I can't say whether the management degree will be helpful for your employment, as its a very ambiguous question. If you plan on entering a managerial role later on then maybe, but only doing the single degree won't disadvantage you as an employer will look more at your work history rather than your degree (for example, someone with experience in management will be given a job in management rather than someone with just a degree, so youll have to do the hard yards regardless) . If your going to do management purely because you think you'll get a better job then i dont think you should be doing it as your not doing the degree as it interests you, and this should be your primary motivation (but then again, do what you think is right, not what someone on a forum thinks is right as we're all different)

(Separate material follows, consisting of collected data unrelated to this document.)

-- ==== Sys2Proof/Machine/Blank.lean ====
section
/-! DEFINITION. The configuration blank (R400 to R408, R416): reading a copy, its validity checks, staging, adoption, and the
loading of its records into the device. -/

namespace Sys2Proof.Machine

/-- Bytes of a configuration flash from an offset; unwritten flash reads 0xFF (log entry 6). -/
def flashRead (m : Sparse Byte) (off : Nat) : Nat → Bytes
  | 0 => []
  | n + 1 => m.get 0xFF off :: flashRead m (off + 1) n

/-- A copy's bytes: 0 A, 1 B. -/
def State.copy (s : State) (c : Nat) : Sparse Byte := if c = 0 then s.blank.a else s.blank.b

def State.setCopy (s : State) (c : Nat) (m : Sparse Byte) : State :=
  if c = 0 then { s with blank := { s.blank with a := m } } else { s with blank := { s.blank with b := m } }

/-- Instances of each record type (R406); none for a type not listed. -/
def instances : Nat → Option Nat
  | 3 => some 16 | 5 => some 5 | 9 => some 16 | 11 => some 24
  | 1 | 2 | 4 | 6 | 7 | 8 | 10 | 12 | 13 | 14 | 15 => some 1
  | _ => none

/-- The records of a copy from an offset: each with whether its CRC holds; none where one runs past the end or is malformed
(R402). `last`: the TYPE and INSTANCE before, as one number. -/
def readRecs (m : Sparse Byte) (stop : Nat) : Nat → Nat → Nat → Option (List (Rec × Bool))
  | 0, off, _ => if off = stop then some [] else none
  | n + 1, off, last =>
    let h := flashRead m off 16
    let typ := leAt h 0 2
    let inst := leAt h 2 2
    let len := leAt h 4 4
    let key := typ * 65536 + inst + 1
    let next := off + 16 + 16 * cdiv len 16
    if stop < next ∨ key ≤ last ∨ leAt h 8 4 ≠ 0 then none
    else
      match instances typ with
      | none => none
      | some k =>
        if k ≤ inst then none
        else
          let data := flashRead m (off + 16) len
          (readRecs m stop n next key).map fun r => (⟨typ, inst, data⟩, leAt h 12 4 = crc32c (h.take 12 ++ data)) :: r

/-- The header fields of R401. -/
structure BlankHdr where
  nRec : Nat
  total : Nat
  seq : Nat
  floor : Nat
  serial : Bytes
  stack : Nat
deriving DecidableEq, Repr

/-- The header, if MAGIC, VERSION, lengths, SEQ, FLOOR and the reserved fields are right (R401, R404 cause 0x2). -/
def readHdr (h : Bytes) : Option BlankHdr :=
  let x : BlankHdr := ⟨leAt h 6 2, leAt h 8 4, leAt h 0xC 4, leAt h 0x10 4, cut h 0x20 16, leAt h 0x30 2⟩
  if leAt h 0 4 = 0xD0B0B1A0 ∧ leAt h 4 2 = 1 ∧ 1 ≤ x.nRec ∧ x.nRec ≤ 4096 ∧ x.total % 16 = 0 ∧ x.total ≤ 2 ^ 24 ∧
      160 ≤ x.total ∧ x.seq ≠ 0 ∧ x.floor ≠ 0 ∧ x.stack ≤ 1023 ∧ allZero (cut h 0x14 12) ∧ allZero (cut h 0x32 14) then some x
  else none

def recIn (l : List Rec) (typ inst : Nat) : Option Bytes := (l.find? fun r => r.typ = typ && r.inst = inst).map Rec.data

/-! ### Load rules (R404 cause 0x9) -/

def rateBad (rate burst : Nat) : Bool := 1048575 < rate || (rate ≠ 0 && burst < 4)

def hostOk (e : Bytes) : Bool :=
  let cls := leAt e 2 1
  cls ≤ 2 && (cls = 0 || leAt e 3 1 ≤ 15) && bits (leAt e 4 2) 14 9 = 0 && leAt e 6 1 ≤ 7 && leAt e 7 1 ≤ 4 &&
    !rateBad (leAt e 8 4) (leAt e 0xC 2) && leAt e 0xE 2 = 0 && leAt e 0x10 4 < 2 ^ 24 && allZero (cut e 0x14 12) &&
    (cls = 0 || leAt e 0x10 4 ≠ 0)

def splitEvery (n : Nat) : Nat → Bytes → List Bytes
  | 0, _ => []
  | k + 1, b => if b = [] then [] else b.take n :: splitEvery n k (b.drop n)

def noDup : List Nat → Bool
  | [] => true
  | x :: xs => !xs.contains x && noDup xs

/-- The HOST record: each entry in range; no source twice (R337); RESV sums to at most 2,816 (R329); no tenant slot twice
(R141). -/
def hostsOk (d : Bytes) : Bool :=
  let es := splitEvery 32 4096 d
  let slots := (es.filter fun e => leAt e 2 1 ≠ 0 ∧ bit (leAt e 4 2) 15).map fun e => leAt e 3 1 * 512 + leAt e 4 2 % 512
  d.length % 32 = 0 && d.length ≤ 131072 && es.all hostOk && noDup (es.map fun e => leAt e 0 2) &&
    (es.map fun e => leAt e 7 1).sum ≤ 2816 && noDup slots

/-- A route entry's failings (R313). `up p`: port p is an UP link. -/
def routeBad (up : Nat → Bool) (e : Nat) : Bool :=
  let kind := bits e 63 62
  let ports := (List.range 8).map fun i => bits e (5 * i + 4) (5 * i)
  let code (p : Nat) : Bool := p ≤ 0x18 || p = 0x1F
  let down := [5, 4, 1, 0].map fun i => ports.getD i 0
  kind = 3 || !(ports.all code) || down.any (fun p => p < 24 && up p) ||
    (kind = 1 && !([3, 2, 1, 0].all fun i => ports.getD i 0 = 0x1F)) || (kind ≠ 2 && bits e 61 49 ≠ 0)

/-- The index of the first failing entry of a route table of `n` entries, from entry i (R313). -/
def routeFail (up : Nat → Bool) : Nat → Nat → Bytes → Option Nat
  | 0, _, _ => none
  | n + 1, i, b => if routeBad up (leAt b 0 8) then some i else routeFail up n (i + 1) (b.drop 8)

def tableAt (d : Bytes) : Bytes := d.drop (16 * cdiv (8 + 2 * leAt d 6 2) 16)

def linkIsUp (l : List Rec) (p : Nat) : Bool :=
  match recIn l 11 p with | some d => bits (leAt d 0 1) 5 4 = 1 | none => false

/-- Does a record break its load rule or hold a field outside its range (R404 cause 0x9)? Marks and the knot map do not affect
validity. -/
def recBad (all : List Rec) (stackId : Nat) (r : Rec) : Bool :=
  let d := r.data
  match r.typ with
  | 1 => d.length ≠ 0x98 || !allZero (cut d 0x61 7)
  | 5 => leAt d 0 1 ≠ r.inst || 64 < leAt d 1 1 || leAt d 2 2 ≠ 0 || (if r.inst = 4 then 65536 else 2 ^ 22) < leAt d 4 4 ||
      d.length ≠ 0x98 + leAt d 4 4
  | 6 =>
    let resp := leAt d 1 1
    d.length ≠ 0xB4 || 1 < leAt d 0 1 || [bits resp 1 0, bits resp 3 2, bits resp 5 4, bits resp 7 6].contains 3 ||
      leAt d 2 2 < 10 || 1000 < leAt d 2 2 || leAt d 4 1 ≠ 0x10 ||
      !((List.range 8).all fun i => leAt d (4 + i) 1 ≤ 0x10 || leAt d (4 + i) 1 = 0x1F) ||
      !([3, 4, 5, 8].contains (leAt d 0xB0 1)) || !allZero (cut d 0x75 11) || leAt d 0xB1 1 ≠ 0 || leAt d 0xB2 2 < 450 || 980 < leAt d 0xB2 2
  | 7 => leAt d 0 2 ≠ stackId || 31 < leAt d 2 1 || 7 < leAt d 3 1 || 23 < leAt d 4 1 || leAt d 5 1 ≠ 0 ||
      16384 < leAt d 6 2 || d.length ≠ 8 + 2 * leAt d 6 2
  | 8 => d.length ≠ 16 || !(d.all fun b => bits b.toNat 6 4 = 0)
  | 9 => d.length ≠ 16 || 1 < leAt d 0 1 || 32 < leAt d 1 1 || !allZero (cut d 2 6) || leAt d 8 8 % 2 ^ 24 ≠ 0
  | 10 => !hostsOk d
  | 11 =>
    let vc := (List.range 6).map fun v => leAt d (4 + 2 * v) 2
    d.length ≠ 0x90 || bits (leAt d 0 1) 1 0 = 3 || 63 < leAt d 0 1 || leAt d 1 1 ≠ 0 || !(vc.all fun n => 16 ≤ n) || 1024 < vc.sum
  | 12 => leAt d 4 2 = 0 || 8192 < leAt d 6 2 || (tableAt d).length ≠ 524288 || (routeFail (linkIsUp all) 65536 0 (tableAt d)).isSome
  | 13 => d.length ≠ 0x104 || leAt d 2 1 = 0 || 1 < leAt d 1 1 || leAt d 3 1 ≠ 0 ||
      (List.range 8).any (fun c => rateBad (leAt d (4 + 8 * c) 4) (leAt d (8 + 8 * c) 2) || leAt d (10 + 8 * c) 1 = 0 ||
        leAt d (11 + 8 * c) 1 ≠ 0) ||
      (List.range 24).any (fun l => rateBad (leAt d (0x44 + 8 * l) 4) (leAt d (0x48 + 8 * l) 2) || leAt d (0x4A + 8 * l) 2 ≠ 0)
  | 14 => d.length ≠ 0x10 + 4 * leAt d 8 1 || 64 < leAt d 8 1 || !allZero (cut d 9 7) ||
      (List.range (leAt d 8 1)).any (fun i => bits (leAt d (0x10 + 4 * i) 4) 23 0 = 0)
  | 15 => d.length % 48 ≠ 0 || 32 * 48 < d.length
  | _ => false

/-- The required kinds (R406): OWNER, CERTS, FW 0 to 4, POLICY, STACK, ROUTE. -/
def required : List (Nat × Nat) := [(1, 0), (2, 0), (5, 0), (5, 1), (5, 2), (5, 3), (5, 4), (6, 0), (7, 0), (12, 0)]

/-- Is a firmware image refused (R407, R364)? -/
def fwBad (copy : Nat) (sigs : List SigRef) (fuse : Nat) (r : Rec) : Bool :=
  r.typ = 5 && (!sigs.contains (copy, 5, r.inst) || sha384 (r.data.drop 0x98) ≠ cut r.data 8 48 || leAt r.data 1 1 < fuse ||
    64 < leAt r.data 1 1)

def firstIdx {α : Type} (p : α → Bool) (l : List α) : Option Nat := l.findIdx? p

/-- What the checks of R404 find of a copy: the header and records, or the first failing check's cause and record. `claim`: in
hosted mode with OWNER_DIG zero, a staged blank's owner is still to be claimed (R403, R414; log entry 33). -/
def checkCopy (s : State) (copy : Nat) (readable : Bool) (sigs : List SigRef) (claim : Bool) :
    (Nat × Nat) ⊕ (BlankHdr × List Rec) :=
  let m := s.copy copy
  if !readable then .inl (1, 0)
  else
    match readHdr (flashRead m 0 64) with
    | none => .inl (2, 0)
    | some h =>
      match readRecs m (h.total - 96) h.nRec 64 0 with
      | none => .inl (2, 0)
      | some rs =>
        match firstIdx (fun r => !r.2) rs with
        | some i => .inl (3, i)
        | none =>
          let recs := rs.map Prod.fst
          match recIn recs 1 0 with
          | none => .inl (4, 0)
          | some owner =>
            let zero := allZero s.hw.ownerDig
            if !sigs.contains (copy, 0, 0) then .inl (4, 0)
            else if !(claim && zero) && (zero || sha384 (cut owner 0 97) ≠ s.hw.ownerDig) then .inl (5, 0)
            else if h.serial ≠ s.hw.serial then .inl (6, 0)
            else if h.seq < s.hw.minSeq.toNat ∨ h.seq < h.floor then .inl (7, 0)
            else if !(required.all fun k => (recIn recs k.1 k.2).isSome) then .inl (8, 0)
            else
              match firstIdx (fwBad copy sigs s.hw.fuse) recs with
              | some i => .inl (8, i)
              | none =>
                match firstIdx (recBad recs h.stack) recs with
                | some i => .inl (9, i)
                | none => .inr (h, recs)

/-- The whole bytes of a valid copy. -/
def State.copyBytes (s : State) (c total : Nat) : Bytes := flashRead (s.copy c) 0 total

/-- Adoption (R403): MIN_SEQ rises to FLOOR; a NEXT_DIG that is not zero becomes OWNER_DIG. -/
def adopt (h : BlankHdr) (recs : List Rec) (s : State) : State :=
  let next := cut ((recIn recs 1 0).getD []) 0x68 48
  { s with hw := { s.hw with minSeq := if s.hw.minSeq.toNat < h.floor then w32 h.floor else s.hw.minSeq,
                             ownerDig := if allZero next then s.hw.ownerDig else next } }

def setCause (c cause : Nat) (s : State) : State :=
  if c = 0 then { s with blank := { s.blank with causeA := cause, validA := cause = 0 } }
  else { s with blank := { s.blank with causeB := cause, validB := cause = 0 } }

/-- An entry about a copy of the blank (class 0x01, R452). -/
def blankEv (step cause record copy : Nat) (s : State) : State :=
  logEv ⟨1, .refused, step, cause, 0, 0, 0xFF, toLe 2 record ++ [byte copy]⟩ s

/-- The order in which start-up tries the copies (R405): descending SEQ, A first when equal, an unreadable header last. -/
def tryOrder (s : State) (readable : BitVec 2) : List Nat :=
  let ra := readable.toNat.testBit 0
  let rb := readable.toNat.testBit 1
  let sa := leAt (flashRead s.blank.a 0 64) 0xC 4
  let sb := leAt (flashRead s.blank.b 0 64) 0xC 4
  if rb ∧ (!ra ∨ sa < sb) then [1, 0] else [0, 1]

/-- Step 2 (R405): the first valid copy is used and adopted; each failing copy sets its cause and adds an entry. -/
def selectCopy (readable : BitVec 2) (sigs : List SigRef) : List Nat → State → Option State × State
  | [], s => (none, s)
  | c :: r, s =>
    match checkCopy s c (readable.toNat.testBit c) sigs false with
    | .inl (cause, i) => selectCopy readable sigs r (blankEv 2 cause i c (setCause c cause s))
    | .inr (h, recs) =>
      let s := adopt h recs (setCause c 0 s)
      (some { s with blank := { s.blank with src := c, seq := w32 h.seq, inUse := true, live := recs,
                                             digest := sha384 (s.copyBytes c h.total) } }, s)

/-! ### Loading records into registers -/

/-- HOST entries into the shaper's host registers (R323, R406). -/
def loadHosts (d : Bytes) (s : State) : State :=
  let es := splitEvery 32 4096 d
  ((List.range es.length).zip es).foldl (fun s x =>
    let s := s.setReg .HOST_RATE x.1 (w32 (leAt x.2 8 4))
    let s := s.setReg .HOST_BURST x.1 (w32 (max 4 (leAt x.2 0xC 2)))
    s.setReg .HOST_CFG x.1 (w32 (leAt x.2 6 1 * 65536 + leAt x.2 7 1))) s

/-- SHAPER (R406): overheads, class and port buckets. -/
def loadShaper (d : Bytes) (s : State) : State :=
  let s := s.setReg .SHP_CFG 0 (w32 (leAt d 1 1 % 2 * 256 + leAt d 0 1))
  let s := s.setReg .TRANSIT_W 0 (w32 (leAt d 2 1))
  let s := (List.range 8).foldl (fun s c =>
    let s := s.setReg .SVC_RATE c (w32 (leAt d (4 + 8 * c) 4))
    let s := s.setReg .SVC_BURST c (w32 (max 4 (leAt d (8 + 8 * c) 2)))
    s.setReg .SVC_WEIGHT c (w32 (leAt d (10 + 8 * c) 1))) s
  (List.range 24).foldl (fun s l =>
    let s := s.setReg .PORT_RATE l (w32 (leAt d (0x44 + 8 * l) 4))
    s.setReg .PORT_BURST l (w32 (max 4 (leAt d (0x48 + 8 * l) 2)))) s

/-- LINK record l: rate, width, direction, expected peer, VC depths (R406). `start`: all fields; otherwise EXPECT_ID only. -/
def loadLink (start : Bool) (l : Nat) (d : Bytes) (s : State) : State :=
  let sh := leAt d 0 1
  let s := if start then
      let s := (s.setFld .LNK_CFG l 15 14 (bits sh 1 0)).setFld .LNK_CFG l 13 12 (bits sh 3 2)
      let s := s.setFld .LNK_EXPECT l 17 16 (bits sh 5 4)
      let s := s.setReg .VC_DEPTH0 l (w32 (leAt d 4 4))
      let s := s.setReg .VC_DEPTH1 l (w32 (leAt d 8 4))
      s.setReg .VC_DEPTH2 l (w32 (leAt d 12 4))
    else s
  s.setFld .LNK_EXPECT l 15 0 (leAt d 2 2)

/-- POLICY at step 3: ECLK_REQ and PWR_CAP (R443, R444), and the Heartwood policy slot where it differs (R353). -/
def loadPolicy (d : Bytes) (s : State) : State :=
  let s := s.setReg .ECLK_REQ 0 (w32 (leAt d 0xB0 1))
  let s := s.setReg .PWR_CAP 0 (w32 (leAt d 0xB2 2))
  let r := leAt d 1 1
  let pol := w32 (leAt d 2 2 * 4096 + bits r 7 6 * 256 + bits r 5 4 * 64 + bits r 3 2 * 16 + bits r 1 0 * 4 + leAt d 0 1 % 2)
  if s.hw.pol = pol then s
  else
    match nvWrite 25 s with
    | (true, s) => { s with hw := { s.hw with pol := pol } }
    | (false, s) => tamperEv .refused 0 s

/-- XPORT_MAP and DIRSTORE_SIZE from the TENANT and PARTITION records (R270, R406). -/
def loadTenants (s : State) : State :=
  let map := (List.range 16).foldl (fun v t => v + b2n (leAt (s.recOf 9 t) 0 1 = 1) * 2 ^ t) 0
  let s := s.setReg .XPORT_MAP 0 (w32 map)
  let part := s.recOf 8
  (List.range 16).foldl (fun s i =>
    let b := leAt part i 1
    s.setReg .DIRSTORE_SIZE i (w32 (if b.testBit 7 then leAt (s.recOf 9 (b % 16)) 1 1 else 0))) s

/-- STACK at step 3: the pair's settings (R399, R406). -/
def loadStack (d : Bytes) (s : State) : State :=
  s.setReg .PAIR_CFG 0 (w32 (leAt d 4 1 * 256 + leAt d 3 1 % 4))

/-- Every bucket of the shaper that is in use is full at load (R323). -/
def fillBuckets (s : State) : State :=
  let hosts := (s.recOf 10).length / 32
  let ids := (List.range hosts).map hostBucket ++ (List.range 8).map classBucket ++ (List.range 24).map portBucket
  ids.foldl (fun s b => if s.bRate b = 0 then s else s.setBucket b (s.bCap b)) s

end Sys2Proof.Machine
end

In terms of the info for the single course i just completed first year. Its quite a good course and rmit seems commited to its students. The statics lecturer in first semester is very good and the maths lecturers in both semesters run extremely good subjects (i.e. well organised, recorded lectures, always emailing updates to the students, willing to answer q's etc) You'll be doing two 'engineering practice subjects' which are extremely boring but the decent thing is the major marks come from a group project not an exam.
The worst subjects by far are the applied science subjects, where you do physics and chem in one subject (2 hours of lectures per week for each component) The chem lecturer just got fired as he was shit but the physics lecturer is very capable.
Overall the course at rmit is very well run. First year is boring as you dont get into the nitty gritty of civil eng till 2nd year but thats the same for all eng courses.
Be prepared for heaps of group work, they really drill it into you. You also get to make a truss bridge (sem 1) and a beam (sem 2) to test till failure which are good projects to break the monotony somewhat.
Its unfair to compare the two uni's as, at the end of the day, you get the same degree from a very good uni where ever you go. The general consensus is that rmit/monash teach much more 'hands on' (as an example with lots of group projects, building bridges etc) which melbourne dont do as much. They (apparently) tend to focus more on the academic side of it, while rmit/monash try to keep track of industry trends. This may be biast, but i have heard this from someone who worked for bovis lend lease in recruitment as well as my lecturer at rmit. But the recruiter did stress that they dont pick graduates on the uni they went to but their marks and interview etc. So a good melb student will beat a shit rmit student.
Finally, if what i was saying about the course in first year sounds like jargon then have a look at this.
RMIT - BP198 - Bachelor of Engineering (Civil and Infrastructure)
Read that and compare melb to rmit and make your decision based on that.